UNAIDS in their strategy document “Getting to Zero” observed the following: Young women and men in fishing communities on the shores of Lake Victoria, where we know HIV incidence is high, are among these most vulnerable and neglected groups. Given that the number of people involved in fishing-related activities in Uganda is estimated to be in excess of 1 million,19 many people are at risk of HIV infection. There is, therefore, an urgent need to target HIV-prevention efforts of what we know works, as well as increase HIV awareness and scale up health facilities.
The HIV response gives us an opportunity to strengthen the social fabric, improve social justice and reinforce the systems that deliver critical services for the most vulnerable members of our communities. We must achieve a balance between intensifying work in the hardest-hit countries and identifying other settings, such as cities, where the impact of HIV is affecting specific communities—particularly men who have sex with men, sex workers and their clients and people who use drugs.' (2010: 10)

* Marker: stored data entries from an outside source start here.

-- ==== Sys2Proof/Laws/Decode.lean ====
section
/-! SUPPORT. What the decoder can answer, said once: unfold `decodeCommand` and `decodeWire` nowhere else. -/

namespace Sys2Proof

/-- A command that passes the checks of 30_encoding.md R181 decodes to its fields. -/
theorem decodeCommand_of_valid {w0 : Word} {ops : List Word} {k : Opcode}
    (hop : opcodeOf (w0.extractLsb' 28 4) = some k) (hmask : w0 &&& reservedMask k = 0#32)
    (hlen : ops.length + 1 = commandLength k w0) : decodeCommand (w0 :: ops) = .ok (commandFields k w0 ops) := by
  simp [decodeCommand, hop, hmask, hlen]

/-- If a command decodes, it is a one-word reserved opcode, or it passed the checks of R181. -/
theorem decodeCommand_ok {ws : List Word} {i : Instr} (h : decodeCommand ws = .ok i) :
    ∃ w0 ops, ws = w0 :: ops ∧
      ((opcodeOf (w0.extractLsb' 28 4) = none ∧ ops = [] ∧
          i = .reserved (w0.extractLsb' 28 4) (w0.extractLsb' 0 28)) ∨
        ∃ k, opcodeOf (w0.extractLsb' 28 4) = some k ∧ w0 &&& reservedMask k = 0#32 ∧
          ops.length + 1 = commandLength k w0 ∧ i = commandFields k w0 ops) := by
  cases ws with
  | nil => simp [decodeCommand] at h
  | cons w0 ops =>
    refine ⟨w0, ops, rfl, ?_⟩
    unfold decodeCommand at h
    cases hop : opcodeOf (w0.extractLsb' 28 4) with
    | none =>
      cases ops with
      | nil => exact .inl ⟨rfl, rfl, by simpa [hop] using h.symm⟩
      | cons _ _ => simp [hop] at h
    | some k =>
      simp only [hop] at h
      split_ifs at h with h1 h2
      simp only [ne_eq, not_not] at h1 h2
      exact .inr ⟨k, rfl, h1, h2, by simpa using h.symm⟩

/-- The decoder of commands never says that a command is no frame. -/
theorem decodeCommand_ne_notAFrame (ws : List Word) : decodeCommand ws ≠ .error .notAFrame := by
  cases ws with
  | nil => simp [decodeCommand]
  | cons w0 ops =>
    cases hop : opcodeOf (w0.extractLsb' 28 4) with
    | none => cases ops <;> simp [decodeCommand, hop]
    | some k =>
      simp only [decodeCommand, hop]
      split_ifs <;> simp

/-- A byte as the concatenation of its slices, as the frame layouts of R183 cut it. -/
theorem byte_slices (b : Byte) :
    b = b.extractLsb' 3 5 ++ b.extractLsb' 2 1 ++ b.extractLsb' 0 2 ∧
      b = b.extractLsb' 3 5 ++ b.extractLsb' 0 3 ∧
      b = b.extractLsb' 1 7 ++ b.extractLsb' 0 1 ∧
      b = b.extractLsb' 3 5 ++ b.extractLsb' 1 2 ++ b.extractLsb' 0 1 := by
  have hb := b.isLt
  refine ⟨?_, ?_, ?_, ?_⟩ <;> apply BitVec.eq_of_toNat_eq <;> simp only [slice_toNat, append_toNat] <;> omega

/-- If bytes decode to a wire frame, they are the bytes that the frame's fields make (30_encoding.md R183). -/
theorem decodeWire_ok {bs : List Byte} {i : Instr} (h : decodeWire bs = .ok i) :
    encode i = .bytes bs ∧ i.wf = true := by
  unfold decodeWire at h
  split at h
  · rename_i f0 f1 f2 f3 f4 f5 f6
    have hs := byte_slices f1
    split_ifs at h with h1 h2
    · obtain rfl : _ = i := by simpa using h
      rw [h2] at hs
      simp only [encode, sysvBytes, hi_be16, lo_be16, ← hs.1, h1.1, h1.2, Instr.wf, and_self]
    · obtain rfl : _ = i := by simpa using h
      simp only [encode, slaveBytes, hi_be16, lo_be16, ← hs.2.1, h1.1, h1.2, Instr.wf, true_and]
      simpa using h2
  · rename_i f0 f1 f2 f3 f4 f5 f6 f7 f8
    have hs := byte_slices f1
    split_ifs at h with h1
    obtain rfl : _ = i := by simpa using h
    simp only [encode, cmdV1Bytes, hi_be16, lo_be16, flagBit_bitFlag, ← hs.2.2.1, h1.1, h1.2, Instr.wf, and_self]
  · rename_i f0 f1 f2 f3 f4 f5 f6 f7 f8 f9
    have hs := byte_slices f1
    split_ifs at h with h1
    obtain rfl : _ = i := by simpa using h
    simp only [encode, cmdV2Bytes, hi_be16, lo_be16, flagBit_bitFlag, ← hs.2.2.2, h1.1, h1.2, Instr.wf, and_self]
  · simp at h

end Sys2Proof
end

Addressing the high levels of HIV and other STI must be a priority for not only service providers but also for research. More targeted health education needs to be implemented and evaluated; circumcision could reduce transmission to men, and access to an effective microbicide could transform the lives of women. Access to treatment as prevention and an effective vaccine could potentially make a difference for everyone.20 We need to conduct research to evaluate new approaches, including large-scale efficacy trials, which, from our study findings of high incidence and good retention, seem feasible to conduct in these communities.